# Lasso

(diff) ← Older revision | Latest revision (diff) | Newer revision → (diff)

## Definition

Lasso, also known as $L^1$-regularization, is a type of regularization where the regularization term is of the following form, where $w_1, w_2, \dots, w_n$ are the unknown parameters of the form being trained for:

$\lambda \sum_{i=1}^n | w_i |$

In some cases, due to scaling issues, a lasso may not make direct sense, so we may need additional (predetermined) coefficients $\alpha_1, \alpha_2, \dots, \alpha_n$ to rescale the weights:

$\lambda \sum_{i=1}^n \alpha_i |w_i|$

## Effects of lasso

### Summary

Item Value
Convexity The lasso function is convex.
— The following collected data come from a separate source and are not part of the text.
-- ==== Sys2Proof/Laws/State.lean ====
section
/-! SUPPORT. One lemma per field per update of the state, and what reading a place gives after writing one. -/

namespace Sys2Proof.Machine

/-! ### Tables -/

/-- Reading an entry of a table with one entry replaced. -/
theorem upd_get {α : Type} {n : Nat} (v : Vector α n) (i j : Fin n) (x : α) :
    (upd v i x)[j] = if j = i then x else v[j] := by
  simp only [upd, Fin.getElem_fin, Vector.getElem_set, Fin.ext_iff]
  by_cases h : (i : Nat) = j <;> simp [h, eq_comm]

/-- The same in the form to which `simp` brings a place of a table. -/
@[simp] theorem upd_val {α : Type} {n : Nat} (v : Vector α n) (i j : Fin n) (x : α) :
    (upd v i x)[(j : Nat)] = if j = i then x else v[(j : Nat)] := upd_get v i j x

theorem upd_self {α : Type} {n : Nat} (v : Vector α n) (i : Fin n) (x : α) : (upd v i x)[i] = x := by
  rw [upd_get, if_pos rfl]

theorem upd_ne {α : Type} {n : Nat} (v : Vector α n) {i j : Fin n} (h : j ≠ i) (x : α) : (upd v i x)[j] = v[j] := by
  rw [upd_get, if_neg h]

theorem foldl_upd_get {α : Type} {n : Nat} (f : α → α) (l : List (Fin n)) (hl : l.Nodup) (w : Vector α n) (j : Fin n) :
    (l.foldl (fun w i => upd w i (f w[i])) w)[j] = if j ∈ l then f w[j] else w[j] := by
  induction l generalizing w with
  | nil => simp
  | cons i rest ih =>
    obtain ⟨hi, hr⟩ := List.nodup_cons.mp hl
    rw [List.foldl_cons, ih hr]
    by_cases h : j = i
    · subst h; simp [hi]
    · simp [h]

/-- Reading an entry of a table with a function applied to every entry. -/
theorem updAll_get {α : Type} {n : Nat} (f : α → α) (v : Vector α n) (j : Fin n) :
    (updAll f v)[j] = f v[j] := by
  unfold updAll
  rw [foldl_upd_get f _ (List.nodup_finRange n)]
  simp

/-- The same in the form to which `simp` brings a place of a table. -/
@[simp] theorem updAll_val {α : Type} {n : Nat} (f : α → α) (v : Vector α n) (j : Fin n) :
    (updAll f v)[(j : Nat)] = f v[(j : Nat)] := updAll_get f v j

/-! ### Fields after an update -/

@[simp] theorem State.setReservoir_arb (s : State) (n : ReservoirId) (a : Reservoir) :
    (s.setReservoir n a).arb = s.arb := rfl
@[simp] theorem State.setReservoir_pool (s : State) (n : ReservoirId) (a : Reservoir) :
    (s.setReservoir n a).pool = s.pool := rfl
@[simp] theorem State.setReservoir_accepted (s : State) (n : ReservoirId) (a : Reservoir) :
    (s.setReservoir n a).accepted = s.accepted := rfl
@[simp] theorem State.setReservoir_laps (s : State) (n : ReservoirId) (a : Reservoir) :
    (s.setReservoir n a).laps = s.laps := rfl
@[simp] theorem State.setReservoir_ports (s : State) (n : ReservoirId) (a : Reservoir) :
    (s.setReservoir n a).ports = s.ports := rfl
@[simp] theorem State.setReservoir_water (s : State) (n : ReservoirId) (a : Reservoir) :
    (s.setReservoir n a).water = s.water := rfl
@[simp] theorem State.setReservoir_soft (s : State) (n : ReservoirId) (a : Reservoir) :
    (s.setReservoir n a).soft = s.soft := rfl
@[simp] theorem State.setReservoir_dose (s : State) (n : ReservoirId) (a : Reservoir) :
    (s.setReservoir n a).dose = s.dose := rfl
@[simp] theorem State.setReservoir_sense (s : State) (n : ReservoirId) (a : Reservoir) :
    (s.setReservoir n a).sense = s.sense := rfl
@[simp] theorem State.setReservoir_drive (s : State) (n : ReservoirId) (a : Reservoir) :
    (s.setReservoir n a).drive = s.drive := rfl
@[simp] theorem State.setReservoir_door (s : State) (n : ReservoirId) (a : Reservoir) :
    (s.setReservoir n a).door = s.door := rfl
@[simp] theorem State.setReservoir_prot (s : State) (n : ReservoirId) (a : Reservoir) :
    (s.setReservoir n a).prot = s.prot := rfl
@[simp] theorem State.setReservoir_mode (s : State) (n : ReservoirId) (a : Reservoir) :
    (s.setReservoir n a).mode = s.mode := rfl
@[simp] theorem State.setReservoir_cfg (s : State) (n : ReservoirId) (a : Reservoir) :
    (s.setReservoir n a).cfg = s.cfg := rfl
@[simp] theorem State.setReservoir_choice (s : State) (n : ReservoirId) (a : Reservoir) :
    (s.setReservoir n a).choice = s.choice := rfl
@[simp] theorem State.setReservoir_pending (s : State) (n : ReservoirId) (a : Reservoir) :
    (s.setReservoir n a).pending = s.pending := rfl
Thus, if the original cost function is convex, the regularized cost function is also convex. In particular, it does not destroy the ability to apply optimization methods that rely solely on convexity.
Differentiability The lasso function is differentiable at most points except where one of the weights becomes zero (with partial derivative being undefined in the direction parallel to that weight vector). This can come in the way of iterative application of gradient descent since the gradient vector is undefined. However, setting partial derivative to zero when it is undefined generally works.
Type of model generated Lasso regression pushes towards models where some parameters become precisely zero. It will also generally push those features to be zero that can help distinguish fewer examples, so for instance if a dense feature and a sparser feature both play a similar predictive role, lasso will tend to set the sparser feature to zero. For more, see comparison of lasso and ridge regularization.